====== Input ======

-- ==== Sys2Proof/Machine/NarrowForms.lean ====
section
/-! DEFINITION. Other forms of the converter that the spec describes, written independently of Converter.lean, for
statements that all of them are one function: the whole algorithm in one piece and its clamped form (43_converter.md R67),
and an implementation in fixed-width logic with the least widths of 70_reset_and_hazards.md R93. The machine runs none of
them. The arrangement is a DESIGN CHOICE (log 21). -/

namespace Sys2Proof.Machine

/-- The one piece of pseudocode of 43_converter.md R67, with step 4 as a parameter: it takes `m` and
`shift = -(e + 14) = 113 - E` to `(aligned, sticky)`. -/
def narrowPieceWith (step4 : Nat → Nat → Nat × Bool) (nanSig a : Nat) : Nat :=
  let s : Nat := a / 2 ^ 31
  let E : Nat := a / 2 ^ 23 % 2 ^ 8
  let m : Nat := a % 2 ^ 23
  let e1 : Int := (E : Int) - 127
  if E = 255 ∧ m ≠ 0 then (s <<< 15) ||| 0x7C00 ||| nanSig
  else
    let low := e1 < -14
    let r := step4 m (113 - E)
    let main3 : Nat := if low then r.1 >>> 13 else (m >>> 13) ||| (1 <<< 10)
    let remainder := if low then r.1 &&& 0x1FFF else m &&& 0x1FFF
    let sticky := if low then r.2 else false
    let e4 : Int := if low then -14 else e1
    let main5 :=
      if remainder > 0x1000 then main3 + 1
      else if remainder = 0x1000 ∧ (main3 % 2 = 1 ∨ sticky = true) then main3 + 1
      else main3
    let e6 := if main5 > 0x7FF then e4 + 1 else e4
    let main6 := if main5 > 0x7FF then main5 >>> 1 else main5
    if e6 > 15 then (s <<< 15) ||| 0x7C00
    else if main6 < 0x400 ∧ e6 = -14 then (s <<< 15) ||| (main6 &&& 0x3FF)
    else (s <<< 15) ||| (((e6 + 15).toNat &&& 0x1F) <<< 10) ||| (main6 &&& 0x3FF)

/-- Step 4 as written: the shift amount is as large as 113 (43_converter.md R67). -/
def step4Full (m shift : Nat) : Nat × Bool :=
  ((m ||| (1 <<< 23)) >>> shift, decide (m &&& ((1 <<< shift) - 1) ≠ 0))

/-- Step 4 without large shifts: from 24 on everything is shifted out (43_converter.md R67, "equivalent form"). -/
def step4Clamped (m shift : Nat) : Nat × Bool :=
  if shift ≥ 24 then (0, decide (m ≠ 0)) else step4Full m shift

/-- `NARROW` as the one piece of 43_converter.md R67. -/
def narrowPiece (nanSig a : Nat) : Nat := narrowPieceWith step4Full nanSig a

/-- `NARROW` in the clamped form of 43_converter.md R67. -/
def narrowClamped (nanSig a : Nat) : Nat := narrowPieceWith step4Clamped nanSig a

/-- Step 4's shift amount in 7 bits, clamped at 24 into 5 bits (70_reset_and_hazards.md R93). -/
def fixedShift (e : BitVec 9) : BitVec 5 :=
  let shift : BitVec 7 := (-(e + 14#9)).truncate 7
  if shift ≥ 24#7 then 24#5 else shift.truncate 5

/-- `aligned` in 23 bits, from a 24-bit significand (70_reset_and_hazards.md R93). -/
def fixedAligned (m : BitVec 23) (shift : BitVec 5) : BitVec 23 :=
  ((1#1 ++ m : BitVec 24) >>> shift).truncate 23

/-- `sticky` from 23-bit values: the mask of a clamped shift is all ones (70_reset_and_hazards.md R93). -/
def fixedSticky (m : BitVec 23) (shift : BitVec 5) : Bool :=
  if shift ≥ 24#5 then m != 0#23 else m &&& ((1#23 <<< shift) - 1#23) != 0#23

/-- Steps 5 to 8 in fixed width: a 12-bit incremented mantissa, a 9-bit signed exponent (70_reset_and_hazards.md R93). -/
def fixedFinish (s : BitVec 1) (e : BitVec 9) (main : BitVec 11) (remainder : BitVec 13) (sticky : Bool) : BitPattern16 :=
  let up := remainder > 0x1000#13 || (remainder == 0x1000#13 && (main.getLsbD 0 || sticky))
  let t : BitVec 12 := (0#1 ++ main : BitVec 12) + (if up then 1#12 else 0#12)
  let carry := t > 0x7FF#12
  let rounded : BitVec 11 := if carry then (t >>> 1).truncate 11 else t.truncate 11
  let e' : BitVec 9 := if carry then e + 1#9 else e
  if (15#9).slt e' then (s ++ 0x1F#5 ++ 0#10 : BitVec 16)
  else if rounded < 0x400#11 && e' == -14#9 then (s ++ 0#5 ++ rounded.extractLsb' 0 10 : BitVec 16)
  else (s ++ (e' + 15#9).truncate 5 ++ rounded.extractLsb' 0 10 : BitVec 16)

/-- `NARROW` with every intermediate value at its least width (70_reset_and_hazards.md R93). -/
def narrowFixed (nanSig : BitVec 10) (a : BitPattern32) : BitPattern16 :=
  let s : BitVec 1 := a.extractLsb' 31 1
  let E : BitVec 8 := a.extractLsb' 23 8
  let m : BitVec 23 := a.extractLsb' 0 23
  let e : BitVec 9 := (0#1 ++ E : BitVec 9) - 127#9
  if E == 0xFF#8 && m != 0#23 then (s ++ 0x1F#5 ++ nanSig : BitVec 16)
  else if e.slt (-14#9) then
    let aligned := fixedAligned m (fixedShift e)
    fixedFinish s (-14#9) (0#1 ++ aligned.extractLsb' 13 10 : BitVec 11) (aligned.extractLsb' 0 13)
      (fixedSticky m (fixedShift e))
  else fixedFinish s e (1#1 ++ m.extractLsb' 13 10 : BitVec 11) (m.extractLsb' 0 13) false

end Sys2Proof.Machine
end

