-- ==== Sys2Proof/Machine/HostRun.lean ====
section
/-! DEFINITION. What a host does with the block: evaluate one request, issue a list of them one after another
(10_state.md R12, 70_reset_and_hazards.md R95, 95_test_vectors.md section 4), or use a variant of it that has the CORE
components alone (30_encoding.md R38). -/

namespace Sys2Proof.Machine

/-- The response field of a step's result, if it is a next state that holds one. -/
def responseOf : StepResult → Option Response
  | .next t => t.response
  | .fault _ => none
  | .refused _ => none

/-- Present a request and take the response of one step. -/
def evaluate (s : State) (r : Request) : Option Response := responseOf (step (s.present r))

/-- Issue a list of requests one after another, each in the state that the one before it left, and collect the responses;
the run ends where a step gives no response. -/
def serve : State → List Request → List Response
  | _, [] => []
  | s, r :: rs =>
    match step (s.present r) with
    | .next t => match t.response with
      | some x => x :: serve t rs
      | none => []
    | .fault _ => []
    | .refused _ => []

/-- `NARROW` put together by a host from `CLASS32`, `DECOMP32` and `ROUND` and the arithmetic of steps 3, 4, 7 and 8
(95_test_vectors.md P2; 43_converter.md R59 to R63). -/
def rebuildNarrow (s : State) (nanSig : Nat) (a : BitPattern32) : Option Nat :=
  match evaluate s ⟨requestWord 2#3 a, 0⟩, evaluate s ⟨requestWord 0#3 a, 0⟩ with
  | some (.class32 c), some (.decomp32 d) =>
    if c = .nan then some (assemble16 d.sign.toNat 31 nanSig)
    else
      let x := align d.sig.toNat d.uexp
      match evaluate s ⟨requestWord 4#3 (BitVec.ofNat 32 (packRound x.main x.remainder x.sticky.toNat)), 0⟩ with
      | some (.round mainOut expInc) => some (emit d.sign.toNat (x.e + (expInc.toNat : Int)) mainOut.toNat)
      | _ => none
  | _, _ => none

/-- `exec` of a block with the four CORE components alone: it does not have the two formatter operations and refuses them
by name (00_scope.md R3, 30_encoding.md R38; DESIGN CHOICE, log 13). The machine of this row is the full block, not this one. -/
def execCoreOnly (i : Instr) (s : State) : StepResult :=
  if isFormatter (opcode i) then .refused (.outsideCore (mnemonic i)) else exec i s

/-- One step of a CORE-only block (30_encoding.md R38). -/
def stepCoreOnly (s : State) : StepResult := execCoreOnly (decode s.request) s

end Sys2Proof.Machine
end

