/-- Settles O18: the operation responds with the decomposed pattern, whose fields are the slices. -/
theorem decomp32GivesTheFields : Obligations.Decomp32GivesTheFields := by
  unfold Obligations.Decomp32GivesTheFields
  intro a s
  rw [exec_decomp32, respond_next_iff, decompose32_eq_slices]

/-- Settles O19: the operation responds with the decomposed pattern, whose fields are the slices. -/
theorem decomp16GivesTheFields : Obligations.Decomp16GivesTheFields := by
  unfold Obligations.Decomp16GivesTheFields
  intro h s
  rw [exec_decomp16, respond_next_iff, decompose16_eq_slices]

end Sys2Proof
end

section
/-! The classifier against its table (41_classifier.md R45): the class computed is the one whose row holds, and the two
fields that it reads do not see the sign bit. -/

namespace Sys2Proof.Machine

/-- The row of the class computed holds, for an exponent field that the format has: above the all-one field the pseudocode
of R45 still answers Normal, where no row of the table holds. -/
theorem classRow_classify {bexp sig allOne : Nat} (hle : bexp ≤ allOne) :
    ClassRow (classify bexp sig allOne) bexp sig allOne := by
  unfold classify
  split_ifs with hzero hsig hone hsig
  · exact ⟨hzero, hsig⟩
  · exact ⟨hzero, hsig⟩
  · exact ⟨hone, hsig⟩
  · exact ⟨hone, hsig⟩
  · exact ⟨Nat.pos_of_ne_zero hzero, Nat.lt_of_le_of_ne hle hone⟩

/-- A class whose row holds is the class computed, so at most one row holds: the all-zero and the all-one exponent fields
differ. -/
theorem classify_eq_of_classRow {bexp sig allOne : Nat} (hpos : 0 < allOne) {c : FpClass}
    (hrow : ClassRow c bexp sig allOne) : classify bexp sig allOne = c := by
  have hends : allOne ≠ 0 := Nat.ne_of_gt hpos
  cases c with
  | zero => obtain ⟨hbexp, hsig⟩ := hrow; simp [classify, hbexp, hsig]
  | subnormal => obtain ⟨hbexp, hsig⟩ := hrow; simp [classify, hbexp, hsig]
  | normal => obtain ⟨hlow, hhigh⟩ := hrow; simp [classify, Nat.ne_of_gt hlow, Nat.ne_of_lt hhigh]
  | infinity => obtain ⟨hbexp, hsig⟩ := hrow; simp [classify, hbexp, hsig, hends]
  | nan => obtain ⟨hbexp, hsig⟩ := hrow; simp [classify, hbexp, hsig, hends]

theorem class32_eq_iff_classRow (a : BitPattern32) (c : FpClass) :
    class32 a = c ↔ ClassRow c (bexp32 a).toNat (sig32 a).toNat 255 :=
  ⟨fun h => h ▸ classRow_classify (Nat.le_of_lt_succ (bexp32 a).isLt), classify_eq_of_classRow (by decide)⟩

theorem class16_eq_iff_classRow (h : BitPattern16) (c : FpClass) :
    class16 h = c ↔ ClassRow c (bexp16 h).toNat (sig16 h).toNat 31 :=
  ⟨fun hc => hc ▸ classRow_classify (Nat.le_of_lt_succ (bexp16 h).isLt), classify_eq_of_classRow (by decide)⟩
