-- ==== Sys2Proof/Machine/Plans.lean ====
section
/-! DEFINITION. The handler plans: for each descriptor its (offset, micro-operation) pairs after the fetch's `IncPC`,
and its duration (spec/40_pipeline.md R169, R172, R173, and the plan of each family rule). -/

namespace Sys2Proof.Machine

/-- `LD rr,d16` (spec/41_loads.md R200). -/
def planLd16 (rr : Pair) : Plan := { ops := immRead 1 (pairHi rr) ++ immRead 2 (pairLo rr), dur := 12 }

/-- `LD SP,d16` (R201). -/
def planLdSP16 : Plan := { ops := immRead 1 .th ++ immRead 2 .tl ++ [(11, move16 .tmp .sp)], dur := 12 }

/-- `LD r,d8` (R202). -/
def planLd8I (r : GReg) : Plan := { ops := immRead 1 (regCell r), dur := 8 }

/-- `LD r,r'` (R203). -/
def planLdRR (r r' : GReg) : Plan :=
  { ops := [(3, .transfer (.reg8 (regCell r')) (.reg8 (regCell r)))], dur := 4 }

/-- `LD r,(HL)` (R204). -/
def planLdHL (r : GReg) : Plan := { ops := memRd 1 .hl (regCell r), dur := 8 }

/-- `LD (HL),r` (R205). -/
def planStHL (r : GReg) : Plan := { ops := memWr 1 .hl (regCell r), dur := 8 }

/-- `INC r` (spec/42_arith.md R220). -/
def planInc8 (r : GReg) : Plan := { ops := internal 0 (.inc8 r), dur := 4 }

/-- `DEC r` (R221). -/
def planDec8 (r : GReg) : Plan := { ops := internal 0 (.dec8 r), dur := 4 }

/-- `INC rr` (R222). -/
def planInc16 (rr : Rp) : Plan := { ops := internal 1 (.inc16 rr), dur := 8 }

/-- `DEC rr` (R223). -/
def planDec16 (rr : Rp) : Plan := { ops := internal 1 (.dec16 rr), dur := 8 }

/-- `ALU A,r` (R225, R228, R231, R234, R237, R240, R243, R246). -/
def planAluR (op : AluOp) (r : GReg) : Plan := { ops := internal 0 (.alu op (regCell r)), dur := 4 }

/-- `ALU A,(HL)` (R226, R229, R232, R235, R238, R241, R244, R247): the operation follows the read in the same tick. -/
def planAluHL (op : AluOp) : Plan := { ops := memRd 1 .hl .tl ++ internal 1 (.alu op .tl), dur := 8 }

/-- `ALU A,d8` (R227, R230, R233, R236, R239, R242, R245, R248). -/
def planAluI (op : AluOp) : Plan := { ops := immRead 1 .tl ++ internal 1 (.alu op .tl), dur := 8 }

/-- The accumulator rotates (spec/43_rotate_shift.md R260 to R263). -/
def planRotA (op : RotAOp) : Plan := { ops := internal 0 (.rotA op), dur := 4 }

/-- The extended `op r`, after the prefix's four ticks (R265 to R279). -/
def planCbR (op : CbOp) (r : GReg) : Plan := { ops := internal 0 (.cb op (regCell r)), dur := 4 }

/-- The extended `op (HL)` (R266 to R280): read and operation at +7, write at +11. -/
def planCbHL (op : CbOp) : Plan :=
  { ops := memRd 1 .hl .tl ++ internal 1 (.cb op .tl) ++ [(11, .transfer (.reg8 .tl) (.mem .bus))], dur := 12 }

/-- `JR e8`, and a conditional `JR` that is taken (spec/44_control.md R291, R292). -/
def planJumpRel : Plan := { ops := immRead 1 .tl ++ internal 2 .jumpRel, dur := 12 }

/-- A conditional `JR` that is not taken: the displacement is read all the same (R292). -/
def planNoJump : Plan := { ops := immRead 1 .tl, dur := 8 }

/-- `JP a16` (R298). -/
def planJp : Plan := { ops := immRead 1 .th ++ immRead 2 .tl ++ [(15, move16 .tmp .pc)], dur := 16 }

/-- `CALL a16` (R299). -/
def planCall : Plan :=
  { ops := immRead 1 .th ++ immRead 2 .tl ++ internal 4 .pushPC ++ [(23, move16 .tmp .pc)], dur := 24 }

/-- `RET` (R300). -/
def planRet : Plan := { ops := [(15, .effect .popPC)], dur := 16 }

/-- `NOP` (spec/45_system.md R310). -/
def planNop : Plan := { ops := [], dur := 4 }

/-- `PREFIX` (R311): its effect, `EXT <- 1`, is the decode's own. -/
def planPrefix : Plan := { ops := [], dur := 4 }

/-- `CLS` (R312). -/
def planCls : Plan := { ops := internal 0 .clearFB, dur := 4 }

/-- The plan of a descriptor, given whether its branch condition holds at the fetch (R170). -/
def planFor (d : Descriptor) (taken : Bool) : Plan :=
  match d with
  | .nop => planNop
  | .ld16 rr => planLd16 rr
  | .ldSP16 => planLdSP16
  | .ld8I r => planLd8I r
  | .ldRR r r' => planLdRR r r'
  | .ldHL r => planLdHL r
  | .stHL r => planStHL r
  | .inc8 r => planInc8 r
  | .dec8 r => planDec8 r
  | .inc16 rr => planInc16 rr
  | .dec16 rr => planDec16 rr
  | .aluR op r => planAluR op r
  | .aluHL op => planAluHL op
  | .aluI op => planAluI op
  | .rotA op => planRotA op
  | .jr => planJumpRel
  | .jrCC _ => if taken then planJumpRel else planNoJump
  | .jp => planJp
  | .call => planCall
  | .ret => planRet
  | .prefixCB => planPrefix
  | .cls => planCls
  | .cbR op r => planCbR op r
  | .cbHL op => planCbHL op

/-- Whether the branch condition of a descriptor holds of the flags; a descriptor without one is always taken. -/
def branchTaken (d : Descriptor) (f : Byte) : Bool :=
  match d with
  | .jrCC cc => condition cc f
  | .nop | .ld16 _ | .ldSP16 | .ld8I _ | .ldRR _ _ | .ldHL _ | .stHL _ | .inc8 _ | .dec8 _ | .inc16 _ | .dec16 _
  | .aluR _ _ | .aluHL _ | .aluI _ | .rotA _ | .jr | .jp | .call | .ret | .prefixCB | .cls | .cbR _ _ | .cbHL _ => true

/-- `plan(d, state)` (R169): it reads the flags where a branch condition asks for them, and writes nothing. -/
def plan (d : Descriptor) (s : State) : Plan := planFor d (branchTaken d s.f)

end Sys2Proof.Machine
end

======

**What is required**. Restate word for word only the lines above from the line containing "let r := step4 m (113 - E)" to the line containing "def step4Full (m", both of them included.

**Answer for this exercise**.
    let r := step4 m (113 - E)
    let main3 : Nat := if low then r.1 >>> 13 else (m >>> 13) ||| (1 <<< 10)
    let remainder := if low then r.1 &&& 0x1FFF else m &&& 0x1FFF
    let sticky := if low then r.2 else false
    let e4 : Int := if low then -14 else e1
    let main5 :=
      if remainder > 0x1000 then main3 + 1
      else if remainder = 0x1000 ∧ (main3 % 2 = 1 ∨ sticky = true) then main3 + 1
      else main3
    let e6 := if main5 > 0x7FF then e4 + 1 else e4
    let main6 := if main5 > 0x7FF then main5 >>> 1 else main5
    if e6 > 15 then (s <<< 15) ||| 0x7C00
    else if main6 < 0x400 ∧ e6 = -14 then (s <<< 15) ||| (main6 &&& 0x3FF)
    else (s <<< 15) ||| (((e6 + 15).toNat &&& 0x1F) <<< 10) ||| (main6 &&& 0x3FF)

/-- Step 4 as written: the shift amount is as large as 113 (43_converter.md R67). -/
def step4Full (m shift : Nat) : Nat × Bool :=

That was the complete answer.